(Task brief)
Find the line with "def Hart.want (h" and the line with "weight : Nat" in the entries below; output exactly those two lines, every line between them, and no others.

(Entries supplied)
-- ==== Sys2Proof/Machine/Lanes.lean ====
section
/-!
DEFINITION. The lane allocation table of a core (R170 to R175), the lane division (R171), earmarks (R172), and the
grant (R179, R180).
-/

namespace Sys2Proof.Machine

/-- A lane allocation table entry as firmware reads it: [15] held, [14:12] owner, [11] marked, [10:8] earmark, the rest
zero (R170). -/
def LatEntry.word (e : LatEntry) : BitVec 16 := BitVec.ofBool e.held ++ e.owner ++ BitVec.ofBool e.mark ++ e.ear ++ 0#8

/-- A hart slot of a core as three bits. -/
def slotBits (slot : Nat) : BitVec 3 := BitVec.ofNat 3 slot

/-- A free, unmarked lane group. -/
def LatEntry.free : LatEntry := { held := false, owner := 0, mark := false, ear := 0 }

/-- A core after reset: sixteen free lane groups, stage memory wiped, no ring owned (R471). -/
def Core.init : Core := { lat := List.replicate 16 LatEntry.free, stage := [], rings := [], proj := [], order := [] }

/-- A core of the package; one never used stands as after reset. -/
def State.core (s : State) (c : Nat) : Core := (AMap.find? s.cores c).getD Core.init

/-- What firmware reads of entry k of a core's table (R170). -/
def Core.latRead (c : Core) (k : Nat) : BitVec 16 := (c.lat.getD k LatEntry.free).word

/-- Changes a core. -/
def State.onCore (s : State) (c : Nat) (f : Core → Core) : State :=
  { s with cores := AMap.put s.cores c (f (s.core c)) }

/-- Resident on its core: placed there and neither saved, swapped out nor retired. -/
def Hart.resident (h : Hart) : Bool :=
  match h.status with
  | .pending | .running | .stopped _ => true
  | _ => false

/-- A saved hart waits to resume on a core (R399). -/
def Hart.awaits (h : Hart) (core : Nat) : Bool := h.status == .saved && h.target == some core

/-- The waits that are architected (R124). -/
def WaitKind.architected : WaitKind → Bool
  | .word .. | .bar .. | .cwait | .rget | .gstep | .sleep .. | .lnch | .qput .. | .turn | .peer false .. => true
  | .peer true .. | .gquiet .. | .save .. | .gossipTurn => false

/-- The hart waits in an architected wait, and not for room in the record log (R124, R460). -/
def Hart.inWait (h : Hart) : Bool :=
  !h.logWait && (h.capWait.isSome || (match h.wait with | some w => w.architected | none => false))

/-- The want of a hart (R167, R399). -/
def Hart.want (h : Hart) : Nat :=
  if h.status = .saved then h.ctx.vl
  else if h.inWait then h.ctx.vl
  else min h.req 1024

/-- The weight with which a hart counts (R399). -/
def Hart.laneWeight (h : Hart) : Nat := if h.status = .saved then 255 else h.weight

/-- A hart's line in the division of a core. -/
structure Share where
  slot : Nat
  want : Nat
  weight : Nat
  lg : Nat
  deriving DecidableEq, Repr

/-- The better candidate for the next lane group: the smaller lg / weight, then the lower slot (R171). -/
def Share.better (a b : Share) : Bool :=
  a.lg * b.weight < b.lg * a.weight || (a.lg * b.weight == b.lg * a.weight && a.slot < b.slot)

/-- The candidate that the division serves next. -/
def Share.pick : List Share → Option Share
  | [] => none
  | a :: t =>
    match Share.pick t with
    | none => if 64 * a.lg < a.want then some a else none
    | some b => if 64 * a.lg < a.want && a.better b then some a else some b

/-- The lane division's loop: at most 16 lane groups in all (R171). -/
def divide : Nat → List Share → List Share
  | 0, l => l
  | n + 1, l =>
    if 16 ≤ (l.map Share.lg).sum then l
    else
      match Share.pick l with
      | none => l
      | some b => divide n (l.map fun a => if a.slot = b.slot then { a with lg := a.lg + 1 } else a)

/-- Inserts a hart's line in slot order. -/
def Share.insert (a : Share) : List Share → List Share
  | [] => [a]
  | b :: t => if a.slot ≤ b.slot then a :: b :: t else b :: Share.insert a t

/-- A hart as it counts from a slot. -/
def Hart.share (h : Hart) (slot : Nat) : Share := { slot := slot, want := h.want, weight := h.laneWeight, lg := 1 }

/-- Harts that wait to resume on a core on which they hold no slot; they count from its lowest free ones. -/
def State.incoming (s : State) (core : Nat) : List Hart :=
  s.harts.filter fun h => h.awaits core && (h.core != core || s.evicted h)

/-- The harts that count on a core, each with its slot: resident ones, and saved ones that wait to resume there (R171,
R399). -/
def State.countedOn (s : State) (core : Nat) : List (Hart × Nat) :=
  (s.incoming core).zip (s.slotsFree core)
    ++ (s.harts.filter fun h => h.core == core && (h.resident || (h.awaits core && !s.evicted h))).map fun h => (h, h.slot)

/-- Their lines, in slot order. -/
def State.sharesOf (s : State) (core : Nat) : List Share :=
  (s.countedOn core).foldl (fun l x => Share.insert (x.1.share x.2) l) []

/-- The next group of a launch is held back from a core by R173 alone (R118, R126). -/
def State.nextWaits (s : State) (l : Launch) (core : Nat) : Bool :=
  s.nextFits l core && (l.evicted.isEmpty || l.room)

/-- A group chosen for the core that waits only under R173 counts in the division as if placed, from free slots that no
other takes; no vgr of it has asked for less than 1,024 (R171, R173). -/
def State.chosenShares (s : State) (core : Nat) : List Share :=
  let groups := List.filter (fun (x : Nat × Launch) => x.2.chosen == some core && s.nextWaits x.2 core) s.launches
  let weights := groups.flatMap fun x => List.replicate (hdrHpg x.2.hdr + 1) (hdrWeight x.2.hdr)
  (weights.zip ((s.slotsFree core).drop (s.incoming core).length)).map fun x =>
    { slot := x.2, want := 1024, weight := x.1, lg := 1 }

/-- The lane shares of a core (R171, R173). -/
def State.laneDivision (s : State) (core : Nat) : List Share :=
  divide 16 ((s.chosenShares core).foldl (fun l a => Share.insert a l) (s.sharesOf core))

/-- The lane groups held by a slot. -/
def heldBy (lat : List LatEntry) (slot : Nat) : Nat :=
  (lat.filter fun e => e.held && e.owner == slotBits slot).length

/-- The lane groups marked for a slot. -/
def markedFor (lat : List LatEntry) (slot : Nat) : Nat :=
  (lat.filter fun e => !e.held && e.mark && e.ear == slotBits slot).length

/-- Marks the lowest free unmarked lane group for a slot. -/
def markOne (slot : Nat) : List LatEntry → List LatEntry
  | [] => []
  | e :: t => if !e.held && !e.mark then { e with mark := true, ear := slotBits slot } :: t else e :: markOne slot t

/-- Rule 2 of R172: the hart to which the next free lane group goes. -/
def nextEarmark (lat : List LatEntry) : List Share → Option Share
  | [] => none
  | a :: t =>
    let n := heldBy lat a.slot + markedFor lat a.slot
    match nextEarmark lat t with
    | none => if n < a.lg then some a else none
    | some b =>
      let m := heldBy lat b.slot + markedFor lat b.slot
      if n < a.lg && (n * b.weight < m * a.weight || (n * b.weight == m * a.weight && a.slot < b.slot)) then some a
      else some b

/-- Rule 2 of R172, as often as lane groups remain. -/
def earmarkRest (shares : List Share) : Nat → List LatEntry → List LatEntry
  | 0, lat => lat
  | n + 1, lat =>
    if lat.all fun e => e.held || e.mark then lat
    else
      match nextEarmark lat shares with
      | none => lat
      | some a => earmarkRest shares n (markOne a.slot lat)

/-- The earmarks of a table (R172): reservations first, then the shares. -/
def earmark (shares : List Share) (lat : List LatEntry) : List LatEntry :=
  let lat := lat.map fun e => if e.held then e else LatEntry.free
  let lat := shares.foldl (fun l a => if heldBy l a.slot = 0 then markOne a.slot l else l) lat
  earmarkRest shares 16 lat

/-- Earmarks a core's table again after a change, for the harts that count there and not for a group still in dispatch
(R171, R172). -/
def State.reearmark (s : State) (core : Nat) : State :=
  if s.sharesOf core = [] ∧ (AMap.find? s.cores core).isNone then s
  else
    let here := (s.sharesOf core).map Share.slot
    s.onCore core fun c =>
      { c with lat := earmark ((s.laneDivision core).filter fun a => here.contains a.slot) c.lat }

/-- The lane groups that a vgr of the hart may use (R172). -/
def State.avail (s : State) (h : Hart) : Nat :=
  ((s.core h.core).lat.filter fun e =>
    (e.held && e.owner == slotBits h.slot) || (!e.held && (!e.mark || e.ear == slotBits h.slot))).length

/-- Free lane groups of a core that no reservation takes: a reservation is due to each hart there that holds none
(R172, R173). -/
def State.unreserved (s : State) (core : Nat) : Nat :=
  let lat := (s.core core).lat
  (lat.filter fun e => !e.held).length - ((s.sharesOf core).filter fun a => heldBy lat a.slot == 0).length

/-- Frees all but the n lowest lane groups of a slot (R180). -/
def keepLow (slot : Nat) : Nat → List LatEntry → List LatEntry
  | _, [] => []
  | n, e :: t =>
    if e.held && e.owner == slotBits slot then
      (match n with
       | 0 => LatEntry.free :: keepLow slot 0 t
       | k + 1 => e :: keepLow slot k t)
    else e :: keepLow slot n t

/-- Takes up to n free lane groups that satisfy a test, in ascending number (R180). -/
def takeLow (slot : Nat) (ok : LatEntry → Bool) : Nat → List LatEntry → List LatEntry
  | _, [] => []
  | 0, l => l
  | n + 1, e :: t =>
    if !e.held && ok e then { held := true, owner := slotBits slot, mark := false, ear := 0 } :: takeLow slot ok n t
    else e :: takeLow slot ok (n + 1) t

/-- A table with a slot's holding resized (R180): lowered from the highest, raised by earmarked groups first. -/
def resizeLat (slot n : Nat) (lat : List LatEntry) : List LatEntry :=
  let lat := keepLow slot n lat
  let lat := takeLow slot (fun e => e.mark && e.ear == slotBits slot) (n - heldBy lat slot) lat
  takeLow slot (fun e => !e.mark) (n - heldBy lat slot) lat

/-- Resizes the holding of the hart of a slot and earmarks again (R172, R180). -/
def State.latResize (s : State) (core slot n : Nat) : State :=
  (s.onCore core fun c => { c with lat := resizeLat slot n c.lat }).reearmark core

/-- The block length of a vtype block code (R185). -/
def blockLen (blk : BitVec 2) : Nat := if blk = 1 then 16 else if blk = 2 then 32 else 0

/-- The grant for a request, an offer, the lane groups available and a block length (R179). -/
def grantOf (off avail L : Nat) (req : Nat) : Nat :=
  let g := min (min off req) (min 1024 (64 * avail))
  let g := if 0 < L then g / L * L else g
  if 1 ≤ req then max g (min req (max L 1)) else g

/-- The offer that vgr and vgq use (R169). -/
def Hart.usedOffer (h : Hart) : Nat := if h.strict then 64 else h.offer

/-- More lane groups held than the offer needs (R174). -/
def State.overHolding (s : State) (h : Hart) : Bool :=
  decide ((h.offer + 63) / 64 < heldBy (s.core h.core).lat h.slot)

/-- The thermal, emergency and hold steps of a hart (R174, R177, R178). -/
def State.steps (s : State) (h : Hart) : Nat × Nat × Nat :=
  let d := s.die (dieOfCore h.core)
  (d.tstep, d.estep, h.hstep)

/-- thr (R186): the thermal, emergency and hold steps, and the largest of them (R176). -/
def State.thrWord (s : State) (h : Hart) : Word :=
  let x := s.steps h
  wordN (x.1 * 2 ^ 12 + x.2.1 * 2 ^ 8 + bitN (s.overHolding h) * 2 ^ 7 + x.2.2 * 2 ^ 4 + max x.1 (max x.2.1 x.2.2))

/-- The hold step of the hart on the front end returns to 0, and its hold time begins anew; a change is traced (R174, R466). -/
def State.clearHold (s : State) : State :=
  let h := s.cur
  let s := { s with cur := { h with hstep := 0, overSince := none } }
  if h.hstep = 0 then s else s.traceHart 6 h.ctx.pc (s.thrWord s.cur) 0

end Sys2Proof.Machine
end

(Answer to the exercise)
def Hart.want (h : Hart) : Nat :=
  if h.status = .saved then h.ctx.vl
  else if h.inWait then h.ctx.vl
  else min h.req 1024

/-- The weight with which a hart counts (R399). -/
def Hart.laneWeight (h : Hart) : Nat := if h.status = .saved then 255 else h.weight

/-- A hart's line in the division of a core. -/
structure Share where
  slot : Nat
  want : Nat
  weight : Nat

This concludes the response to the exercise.